Wedding ETA: 7 days, 5 hours, 30 minutes
# Bridesmaids down: 1
# Officiants ill: 1
# Times kids have been sick since New Year’s: 2-3 (Abrie is in the lead).
# Fires put out this week: 7
# Times I’ve asked the Lord to reign in my internal control freak: 1,223
“But seek first the Kingdom of God and His righteousness, and all these things will be provided for you. Therefore, do not worry about tomorrow because tomorrow will worry about itself. Each day has enough trouble on its own” (Matthew 6:33-34).
My prayer this morning is that I would be still and focus on Jesus, that He would quiet me with his love and fix my heart upon the unseen, eternal, spirit-formed, faith-filled path of surrender to Him. As we face obstacles, challenges and unexpected inconveniences, may we seek His wisdom.
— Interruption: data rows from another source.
/-! ### Choosing a parent (R339, R341) -/

/-- The module's own data set (Table 13.1). -/
def State.ownSet (s : State) : PtpAnnounce where
  prio1 := s.get F.TIM_PTP.PRIO1
  cls := if s.bit F.TIM_CFG.GM_EN then s.get F.TIM_PTP.CLASS else 255
  accuracy := 0xFE
  variance := 0xFFFF
  prio2 := s.get F.TIM_PTP.PRIO2
  identity := s.devid
  steps := 0
  sender := s.devid

/-- The attributes compared first, most significant first. -/
def annRank (a : PtpAnnounce) : List Nat := [a.prio1, a.cls, a.accuracy, a.variance, a.prio2, a.identity]

/-- First difference of two lists. -/
def firstLess : List Nat → List Nat → Option Bool
  | x :: xs, y :: ys => if x < y then some true else if y < x then some false else firstLess xs ys
  | _, _ => none

/-- Compare data sets received on ports pa and pb by a clock of identity `me` (IEEE 1588-2019, 9.3.4): a is better, and by topology only. -/
def dsBetter (me : Nat) (a b : PtpAnnounce) (pa pb : Nat) : Bool × Bool :=
  match firstLess (annRank a) (annRank b) with
  | some r => (r, false)
  | none =>
    if b.steps + 1 < a.steps then (false, false)
    else if a.steps + 1 < b.steps then (true, false)
    else if b.steps < a.steps then (false, a.sender < me)
    else if a.steps < b.steps then (true, b.sender < me)
    else if a.sender = b.sender then (pa < pb, true)
    else (a.sender < b.sender, true)

/-- The best of the foreign masters: its port and data set. -/
def State.bestMaster (s : State) : Option (Nat × PtpAnnounce) :=
  (s.tim.masters.filter (fun e => s.ptpFab e.1)).foldl (fun acc e =>
    match acc with
    | none => some e
    | some b => if (dsBetter s.devid e.2 b.2 e.1 b.1).1 then some e else some b) none

/-- A port's PTP state by the decision algorithm (R339): none of the ports of a module without a grandmaster originates. -/
def State.portDecision (s : State) (p : Nat) (best : Option (Nat × PtpAnnounce)) (gm : Bool) : Nat :=
  if !s.ptpFab p then (if p < 4 && s.portPresent p && s.bit (F.TIM_PORTn_CFG.PTP_EN p) then 1 else 0)
  else
    let here := s.tim.masters.lookup p
    match best with
    | some (bp, b) =>
      if bp = p then 3
      else if s.bit F.TIM_CFG.FAB_MODE then 4
      else match here with
        | none => 2
        | some e => if (dsBetter s.devid b e bp p).2 then 4 else 2
    | none =>
      if !gm then 1
      else if s.bit F.TIM_CFG.FAB_MODE then 4
      else match here with
        | none => 2
        | some e => if s.ownSet.cls < 128 && !(firstLess (annRank s.ownSet) (annRank e)).getD true then 4 else 2

/-- Enter a SYNC state; ACQUIRING starts the servo's counts anew. -/
def State.syncTo (s : State) (v : Nat) : State :=
  ({ s with tim := { s.tim with inLock := 0, overStep := 0, firstOffset := true } }).set F.TIM_STAT.SYNC v

/-- The decision algorithm (R339, R341): the parent, the grandmaster, every port's state and SYNC. `lost` is whether the parent was lost. -/
def State.bmca (s : State) (lost : Bool) : State :=
  let own := s.ownSet
  let fab := s.bestMaster
  let ownBetter := match fab with
    | none => true
    | some (_, b) => (firstLess (annRank own) (annRank b)).getD false || (s.bit F.TIM_CFG.GM_EN && own.cls < 128)
  let best := if ownBetter then none else fab
  let gm := best.isNone && s.bit F.TIM_CFG.GM_EN && !s.tampered
  let was := s.get F.TIM_STAT.SLAVE_PORT
  let sync := s.get F.TIM_STAT.SYNC
  let s1 := (List.range 4).foldl (fun s p => s.set (F.TIM_PORTn_STAT.PSTATE p) (s.portDecision p best gm)) s
  let s2 := [4, 5].foldl (fun s p => s.set (F.TIM_PORTn_STAT.PSTATE p) (if s.ptpStn p then 2 else 0)) s1
  match best with
  | some (p, b) =>
    let s3 := ((s2.set F.TIM_STAT.SLAVE_PORT p).set F.TIM_GM_LO.ID (b.identity % 2 ^ 32)).set F.TIM_GM_HI.ID (b.identity / 2 ^ 32)
    if was = p && (sync = 1 || sync = 2) && !lost then s3 else s3.syncTo 1
  | none =>
    let s3 := s2.set F.TIM_STAT.SLAVE_PORT 7
    if gm then ((s3.set F.TIM_GM_LO.ID (own.identity % 2 ^ 32)).set F.TIM_GM_HI.ID (own.identity / 2 ^ 32)).set F.TIM_STAT.SYNC 4
    else if lost || sync = 3 then s3.set F.TIM_STAT.SYNC 3
    else s3.set F.TIM_STAT.SYNC 0

/-- The master heard on a port is gone; if it was the parent, the parent is lost (R341). -/
def State.masterGone (s : State) (p : Nat) : State :=
  let lost := s.get F.TIM_STAT.SLAVE_PORT == p
  let s1 := ({ s with tim := { s.tim with masters := s.tim.masters.filter (fun e => e.1 != p) } }).setPtp p ptpPort0
  (if lost then s1.flag F.TIM_ERR.PARENT_LOST else s1).bmca lost

/-- A fabric port leaves or enters UP (R341). -/
def State.ptpPortDown (s : State) (p : Nat) : State := s.masterGone p
def State.ptpPortUp (s : State) (_p : Nat) : State := s.bmca false

/-- Tamper takes fabric time away (R330, R353). -/
def State.timTamper (s : State) : State :=
  let sync := s.get F.TIM_STAT.SYNC
  let s1 := ({ s with tim := { s.tim with masters := [] } })
  let s2 := (List.range 4).foldl (fun s p => s.set (F.TIM_PORTn_STAT.PSTATE p) (if s.pstate p = 0 then 0 else 1)) s1
  let had := sync == 1 || sync == 2 || sync == 3
  let s3 := (s2.set F.TIM_STAT.SLAVE_PORT 7).set F.TIM_STAT.SYNC (if had then 3 else 0)
  if sync = 1 ∨ sync = 2 then s3.flag F.TIM_ERR.PARENT_LOST else s3

/-- PTP_ANNOUNCE_RECEIVED (R338, R339): a master qualifies at its second Announce within four intervals (IEEE 1588-2019, 9.3.2.5). -/
def ptpAnnounce (h : PtpHead) (a : PtpAnnounce) (s : State) : State :=
  if 4 ≤ h.port then
    if s.ptpStn h.port then (s.ptpIgnore).flag F.TIM_ERR.ANN_STN else s
  else if !s.ptpFab h.port then s
  else if s.ptpIgnored h then s.ptpIgnore
  else if a.sender = s.devid || 255 ≤ a.steps then s
  else
    let x := s.ptp h.port
    let known := match s.tim.masters.lookup h.port with
      | some m => m.sender == a.sender
      | none => false
    let again := match x.once with
      | some (i, u) => i == a.sender && decide (s.clock.up - u ≤ 1000000000)
      | none => false
    if known || again then
      ({ s.setPtp h.port { x with once := some (a.sender, s.clock.up) } with
          tim := { (s.setPtp h.port { x with once := some (a.sender, s.clock.up) }).tim with masters := put h.port a s.tim.masters } }).bmca false
    else s.setPtp h.port { x with once := some (a.sender, s.clock.up) }

def execPtpAnnounceReceived (dt : Nat) (h : PtpHead) (a : PtpAnnounce) (s : State) : Host.Outcome State Fault Refusal :=
  .next (ptpAnnounce h a (s.elapse dt)).settle

/-- ANNOUNCE_TIMEOUT (R341): no Announce came on a port for ANN_TMO intervals. -/
def announceTimeout (p : Nat) (s : State) : State := if p < 4 then s.masterGone p else s

def execAnnounceTimeout (dt port : Nat) (s : State) : Host.Outcome State Fault Refusal := .next (announceTimeout port (s.elapse dt)).settle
May I relinquish the perception of control and respond in ways that acknowledge God as my provider and my source joy and hope.
This wedding is not about me despite what people say. (“You’re the bride. It’s your day!”) It is not “my” day. Marriage is a work God began, and this wedding is merely its inauguration. May I step aside and let Him be the focus. It is not an excuse to appear Instagram-perfect or achieve some lofty material standard. Rather, it is an opportunity for Him to display His splendor, pointing us to His majesty and the spectacular marriage supper that is to come. Let us all hold to that image, however frail our capacity to imagine may be.
So, I pray: May the praise be Yours, Lord, for you alone are worthy of it. May the beauty, the splendor, the solemnity, the festive celebration, the joy, the mourning, the laughter, the dancing—may it all point our hearts to You and the joyous celebration we will have one day because our only true hope is in the promise of the Resurrection.
Those of us who accept that promise have been welcomed as sons of the Most High, with seats at a table we could never earn the rank to occupy. Ours is a holy office of priestly nobility. May we accept it in full humility, joyful adoration and purposeful tenacity.
While I believe all of this, I may struggle to maintain proper focus in the next 7 days. If you see me this week and I appear a stressed-out Bridezilla, please feel free to hold me accountable by asking, “Whose wedding is it, anyway?”